Work task » Every line below between the line holding "-32768 saturates. -/" and the line holding "section 2.5. -/", inclusive, should be repeated exactly, and all other lines omitted.

*** Data section ***

-- ==== Sys2Proof/Tests/Slice0.lean ====
section
/-! SUPPORT. Tests of the model against the manual's worked examples and tables, the smoke tests of WellFormed, and the witnesses of the obligations' hypotheses. -/

namespace Sys2Proof.Tests

open Sys2Proof Sys2Proof.Machine

set_option Elab.async false

/-- Nothing happened in the world since the command before. -/
def calm : Ambient :=
  { elapsed := 0, hostWrites := [], badReads := [], laneOrder := [], sinkOrder := [], directFirst := true }

/-- Only time passed. -/
def after (us : Nat) : Ambient := { calm with elapsed := us }

/-- The state a command answers with. -/
def nextOf (i : Instr) (s : State) : State :=
  match exec i s with
  | .next t => t
  | _ => s

/-! ## Chapter 1: the worked interval marks, the comparator, the losses -/

/-- A sample with a given magnitude on one accelerometer axis. -/
def still (m : Nat) : Sample := { gx := 0, gy := 0, gz := 0, ax := BitVec.ofNat 16 m, ay := 0, az := 0 }

/-- The front end after samples at the given times, at 1600 Hz just entered RUNNING at time 0. -/
def marked (times : List Nat) : Motion :=
  times.foldl (fun m t => m.takeSample (m.entryOf (BitVec.ofNat 48 t) (still 0) (.all 0)))
    (({ Motion.reset with port := .starting } : Motion).enterRunning 0)

/-- The table of section 1.4: dt, GAP and the average, six samples. -/
theorem test_interval_marking :
    ((marked [100, 730, 1391, 4391, 9391, 9981]).ring.map fun e => (e.dt, e.gap)) =
      [(625, true), (630, false), (661, false), (3000, true), (4095, true), (590, false)]
    ∧ (marked [100, 730, 1391]).average = 627 ∧ (marked [100, 730, 1391, 4391, 9391]).average = 627
    ∧ (marked [100, 730, 1391, 4391, 9391, 9981]).average = 625
    ∧ (marked [100, 730, 1391, 4391]).lossDeadline = some 9407 := by decide

/-- The comparator through the table of section 1.6. -/
def comparing : List Nat → Motion → List Shock
  | [], _ => []
  | x :: l, m => (m.compare 0 x).2 :: comparing l (m.compare 0 x).1

/-- The table of section 1.6. -/
theorem test_impact_followed :
    comparing [2100, 17500, 22000, 3900, 5000, 4000, 3000, 2500, 18000] { Motion.reset with q := 3 } =
      [.nothing, .begins, .nothing, .nothing, .nothing, .nothing, .nothing, .ends, .begins] := by decide

/-- R14: the magnitude of -32768 is 32768. -/
theorem test_magnitude_of_least : magnitude { still 0x8000 with ay := 0x8000, az := 0x8000 } = 98304 := by decide

/-- The losses of section 1.2: three restarts, then FAILED. -/
theorem test_loss_and_restarts :
    let go (m : Motion) : Motion := ((m.lose 0).enterStarting 0).enterRunning 0
    let m0 : Motion := { Motion.reset with port := .running }
    ((m0.lose 0).port, (m0.lose 0).restarts) = (.lost, 1) ∧ ((go (go m0)).lose 0).restarts = 3
      ∧ ((go (go (go m0))).lose 0).port = .failed ∧ ((go (go (go m0))).lose 0).imuPower = false := by decide

/-! ## Chapter 2: the worked numbers -/

/-- The worked integration of section 2.3 and its ties. -/
theorem test_worked_integration :
    rotation 5000 625 1171 = 55838 ∧ rotation (-5000) 625 1171 = -55838 ∧ rotation 32768 1 1 = 1
      ∧ rotation (-32768) 1 1 = 0 ∧ rotation 32767 4095 65535 = 134178818 := by decide

/-- R22: the negation of -32768 saturates. -/
theorem test_mapped_rate_saturates :
    mappedRate { axis := .x, minus := true } 0x8000 0 0 = 32767 ∧ mappedRate { axis := .z, minus := true } 1 2 3 = -3 := by
  decide

/-- The extrapolation example of section 2.5. -/
theorem test_extrapolation_example : extrapolate 1290000 5000 400 1171 = 1325736 := by decide

/-- The worked frame of section 2.6. -/
theorem test_worked_frame :
    interpolate 1200000 1255838 125 625 = 1211167 ∧ smoothed 1000000 1211167 5 = 1006598
      ∧ toPixels (-204569) 1600 = -312 ∧ toPixels (-293402) 1600 = -448 ∧ smoothed 1000001 0 5 = 968750 := by decide

/-- The worked push of section 2.6. -/
theorem test_worked_push :
    toPixels 2500000 1600 = 3815 ∧ marginAngle 3072 1600 = 2013265 ∧ toPixels 2013265 1600 = 3072
      ∧ pushAxis 2500000 0 3815 3072 2013265 = (2013265, true) ∧ toPixels 2913265 1600 = 4445
      ∧ clampMargin 3072 4445 = 3072 ∧ toPixels 1113265 1600 = 1699 := by decide

/-- A ring entry on yaw alone. -/
def yawAt (t yaw : Nat) : RingEntry :=
  { time := BitVec.ofNat 48 t, dt := 625, gx := 0, gy := 0, gz := 0
    angles := { yaw := BitVec.ofNat 32 yaw, pitch := 0, roll := 0 }
    gap := false, clipX := false, clipY := false, clipZ := false }
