-- ==== Sys2Proof/Machine/Serializer.lean ====
section
/-!
DEFINITION. Serialization and deserialization (44_serializer.md): four words in index order, each followed by one
separator byte, the last one too (20_memory.md R45). Nothing is validated on the way in but the byte count (R208,
R210).
-/

namespace Sys2Proof.Machine

/-- The image of a vector whose words are `n` bytes wide (R200, R204). -/
def serialize {w : Nat} (n : Nat) (v : Vec4 w) : List Byte :=
  (rspWrite n v.w0 ++ [separator]) ++ (rspWrite n v.w1 ++ [separator]) ++
    (rspWrite n v.w2 ++ [separator]) ++ (rspWrite n v.w3 ++ [separator])

/-- The four words of an image whose words are `n` bytes wide: word `i` is read at `(n + 1) * i`, its separator is
consumed and ignored (R202, R206). -/
def deserialize (w n : Nat) (img : List Byte) : Vec4 w :=
  ⟨opRead w img 0, opRead w img (n + 1), opRead w img (2 * (n + 1)), opRead w img (3 * (n + 1))⟩

/-- `ser256` (R200): 36 bytes. -/
def ser256 (v : Vec4 64) : List Byte := serialize 8 v

/-- `deser256` (R202): a function of 36 bytes, without a value on any other length (R210). -/
def deser256 (img : List Byte) : Option (Vec4 64) :=
  if img.length = 36 then some (deserialize 64 8 img) else none

/-- `ser128` (R204): 20 bytes. -/
def ser128 (v : Vec4 32) : List Byte := serialize 4 v

/-- `deser128` (R206): a function of 20 bytes. -/
def deser128 (img : List Byte) : Option (Vec4 32) :=
  if img.length = 20 then some (deserialize 32 4 img) else none

/-- X256.SAVE (R201). -/
def execX256Save (s : State) : Host.Outcome State Fault Refusal :=
  .next (respond (ser256 s.s256) s)

/-- X256.LOAD (R203): fail fast on a wrong byte count, never a partial overwrite (R210). -/
def execX256Load (img : List Byte) (s : State) : Host.Outcome State Fault Refusal :=
  match deser256 img with
  | some v => .next (respond [] (writeS256 v s))
  | none => .next (raiseError .eLength s)

/-- X128.SAVE (R205). -/
def execX128Save (s : State) : Host.Outcome State Fault Refusal :=
  .next (respond (ser128 s.s128) s)

/-- X128.LOAD (R207). -/
def execX128Load (img : List Byte) (s : State) : Host.Outcome State Fault Refusal :=
  match deser128 img with
  | some v => .next (respond [] (writeS128 v s))
  | none => .next (raiseError .eLength s)

end Sys2Proof.Machine
end

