/-- The model's choices at the port: nothing has been presented or answered at reset (log entries 1, 2); without a
request nothing changes (log entry 5); a reset request gets no response and leaves the records (log entry 8);
overlapping requests have no step (log entry 3). -/
def Obligations.PortWithoutFrame : Prop :=
  (State.reset.requests = [] ∧ State.reset.responses = []) ∧
  (∀ s : State, s.requests = [] → step s = .next s) ∧
  (∀ (s : State) (rest : List Request), s.requests = .reset :: rest →
    ∃ t, step s = .next t ∧ t.requests = rest ∧ t.responses = s.responses) ∧
  (∀ (s : State) (rest : List Request), s.requests = .overlap :: rest → step s = .fault .overlappingRequests)

/-- INIT of both units, in either order, leaves both vectors as reset leaves them (the spec's own inference: "leaves
the block in the reset state [derived: ...]"). -/
def Obligations.InitOfBothUnitsIsReset : Prop :=
  ∀ s : State, ∃ t u, execAll [.x256Init, .x128Init] s = .next t ∧ execAll [.x128Init, .x256Init] s = .next u ∧
    t.s256 = State.reset.s256 ∧ t.s128 = State.reset.s128 ∧ u.s256 = State.reset.s256 ∧ u.s128 = State.reset.s128

/-! ### Decoding -/

/-- When the frame at the head of the requests decodes to a well-formed command, the step is that command on the
state from whose requests the frame is gone; nothing else is added around it. -/
def Obligations.StepRunsDecodedCommand : Prop :=
  ∀ (s : State) (bytes : List Byte) (rest : List Request) (i : Instr),
    s.requests = .frame bytes :: rest → decodeFrame bytes = .instr i → i.wf = true →
    step s = exec i { s with requests := rest }

/-- R71, R226: the decode procedure, its checks in their order. A frame that passes the first three executes the
command of its row on the operands of R66; it is answered `E_ROTRANGE`, and changes nothing else, exactly when that
command is a rotation whose amount is out of range, and `OK` otherwise. -/
def Obligations.DecodeProcedureOrder : Prop :=
  ∀ (s : State) (bytes : List Byte) (rest : List Request), s.requests = .frame bytes :: rest →
    (bytes = [] → step s = .next (answered { s with requests := rest } [0x02#8])) ∧
    (∀ code area, bytes = code :: area → rowOf code = none →
      step s = .next (answered { s with requests := rest } [0x01#8])) ∧
    (∀ code area row, bytes = code :: area → rowOf code = some row → area.length ≠ row.2.2.1 →
      step s = .next (answered { s with requests := rest } [0x02#8])) ∧
    (∀ code area row, bytes = code :: area → rowOf code = some row → area.length = row.2.2.1 →
      step s = exec (mapOperands row.2.1 area) { s with requests := rest } ∧
      (amountOutOfRange row.2.1 area → step s = .next (answered { s with requests := rest } [0x03#8])) ∧
      (¬ amountOutOfRange row.2.1 area → ∃ t result, step s = .next t ∧
        t.responses = s.responses ++ [0x00#8 :: result]))

/-- R67, R222: the 226 reserved values; any frame that begins with one is answered `E_ILLEGAL` whatever its length
and changes no state. -/
def Obligations.ReservedOpcodesAnswerIllegal : Prop :=
  (∀ code : Byte, opOfCode code = none ↔ reservedCode code.toNat) ∧
  ((List.range 256).filter (fun c => decide (reservedCode c))).length = 226 ∧
  ∀ (s : State) (code : Byte) (area : List Byte) (rest : List Request), reservedCode code.toNat →
    s.requests = .frame (code :: area) :: rest → step s = .next (answered { s with requests := rest } [0x01#8])

/-- R223: an empty frame, or a legal opcode under a length other than the required one, shorter or longer. -/
def Obligations.WrongLengthAnswersLength : Prop :=
  (∀ (s : State) (rest : List Request), s.requests = .frame [] :: rest →
    step s = .next (answered { s with requests := rest } [0x02#8])) ∧
  (∀ (s : State) (rest : List Request) (area : List Byte), ∀ row ∈ opcodeMap, area.length ≠ row.2.2.1 →
    s.requests = .frame (BitVec.ofNat 8 row.1 :: area) :: rest →
    step s = .next (answered { s with requests := rest } [0x02#8]))

/-- R63, R66: every row of the map with its operands at their offsets, no further command, and every opcode outside
the map reserved. -/
def Obligations.OpcodeMapRows : Prop :=
  (∀ row ∈ opcodeMap, opOfCode (BitVec.ofNat 8 row.1) = some row.2.1 ∧ opCode row.2.1 = BitVec.ofNat 8 row.1 ∧
    operandLength row.2.1 = row.2.2.1 ∧ resultLength row.2.1 = row.2.2.2) ∧
  (∀ row ∈ opcodeMap, ∀ area : List Byte, area.length = row.2.2.1 →
    decodeFrame (BitVec.ofNat 8 row.1 :: area) = .instr (mapOperands row.2.1 area)) ∧
  (∀ o : Op, ∃ row ∈ opcodeMap, row.2.1 = o) ∧
  (∀ (code : Byte) (area : List Byte), rowOf code = none → decodeFrame (code :: area) = .reject .reservedOpcode) ∧
  opcodeMapPrim.length = 6 ∧ opcodeMap256.length = 11 ∧ opcodeMap128.length = 13

/-- R61: the unit in bits 7:6, the function in bits 5:0, unit `11` reserved, unit `00` the six primitives, the
functions `0x00 .. 0x0A` the same operation in both engine units, and `0x0B` and `0x0C` of unit `10` the two extra
seeding paths. -/
def Obligations.OpcodeFields : Prop :=
  (∀ code : Byte, unitOfCode code =
    if code.toNat / 64 = 0 then .prim else if code.toNat / 64 = 1 then .x256
    else if code.toNat / 64 = 2 then .x128 else .reserved) ∧
  (∀ code : Byte, (funcOfCode code).toNat = code.toNat % 64) ∧
  (∀ code : Byte, unitOfCode code = .reserved → opOfCode code = none) ∧
  ([(Op.x256Init, Op.x128Init), (.x256Seed64, .x128Seed64), (.x256Seedraw, .x128Seedraw),
    (.x256Seedseq, .x128Seedseq), (.x256Next, .x128Next), (.x256Discard, .x128Discard), (.x256Eq, .x128Eq),
    (.x256Save, .x128Save), (.x256Load, .x128Load), (.x256Min, .x128Min), (.x256Max, .x128Max)].map
      (fun p => (unitOfCode (opCode p.1), unitOfCode (opCode p.2), (funcOfCode (opCode p.1)).toNat,
        (funcOfCode (opCode p.2)).toNat)) =
    (List.range 11).map (fun f => (CmdUnit.x256, CmdUnit.x128, f, f))) ∧
  (unitOfCode (opCode .x128Seed32) = .x128 ∧ (funcOfCode (opCode .x128Seed32)).toNat = 0x0B) ∧
  (unitOfCode (opCode .x128Seedraw64) = .x128 ∧ (funcOfCode (opCode .x128Seedraw64)).toNat = 0x0C) ∧
  (∀ o ∈ [Op.primMix, .primRotl64, .primRotl32, .primHigh32, .primLow32, .primJoin32],
    unitOfCode (opCode o) = .prim)

/-- Decoding the frame of a well-formed command gives the command, with every operand at every value. -/
def Obligations.DecodeOfEncode : Prop :=
  ∀ i : Instr, i.wf = true → decodeFrame (encode i) = .instr i

/-- A frame that decodes is the frame of the command it decodes to, and that command is well-formed: no byte is
dropped and no two frames mean the same command. -/
def Obligations.EncodeOfDecode : Prop :=
  ∀ (bytes : List Byte) (i : Instr), decodeFrame bytes = .instr i → i.wf = true ∧ encode i = bytes

/-- Frames written out by hand from the map (the worked examples of 95_test_vectors.md V10, V11, V13, V25, V38, V43
and the frames of its P1 and P2). -/
def Obligations.SpelledFramesDecode : Prop :=
  decodeFrame [0x02#8, 0x01#8, 0x00#8, 0x00#8, 0x00#8, 0x00#8, 0x00#8, 0x00#8, 0x80#8, 0x01#8] =
    .instr (.primRotl64 0x8000000000000001#64 1#8) ∧
  decodeFrame [0x06#8, 0x67#8, 0x45#8, 0x23#8, 0x01#8, 0xEF#8, 0xCD#8, 0xAB#8, 0x89#8] =
    .instr (.primJoin32 0x01234567#32 0x89ABCDEF#32) ∧
  decodeFrame [0x41#8, 0x2A#8, 0x00#8, 0x00#8, 0x00#8, 0x00#8, 0x00#8, 0x00#8, 0x00#8] =
    .instr (.x256Seed64 0x2A#64) ∧
  decodeFrame [0x44#8] = .instr .x256Next ∧
  decodeFrame [0x83#8, 0x00#8, 0x00#8, 0x00#8, 0x00#8, 0x00#8, 0x00#8, 0x00#8, 0x00#8, 0x00#8, 0x00#8, 0x00#8,
    0x00#8, 0x01#8, 0x00#8, 0x00#8, 0x00#8] = .instr (.x128Seedseq 0#32 0#32 0#32 1#32) ∧
  decodeFrame [0x8B#8, 0x2A#8, 0x00#8, 0x00#8, 0x00#8] = .instr (.x128Seed32 0x2A#32)

/-- The assembler syntax (30_encoding.md R69) is unambiguous: the reader gives back every command that the printer
writes as a line, and two commands never share a line. That the printer writes hexadecimal digits of full width is the
model's choice (log entry 10). -/
def Obligations.ReaderInvertsPrinter : Prop :=
  (∀ i : Instr, i.wf = true → readLine (printLine i) = some i) ∧
  (∀ i j : Instr, i.wf = true → j.wf = true → printLine i = printLine j → i = j)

*** End of Data section ***

Your response »
/-- R22: the negation of -32768 saturates. -/
theorem test_mapped_rate_saturates :
    mappedRate { axis := .x, minus := true } 0x8000 0 0 = 32767 ∧ mappedRate { axis := .z, minus := true } 1 2 3 = -3 := by
  decide

/-- The extrapolation example of section 2.5. -/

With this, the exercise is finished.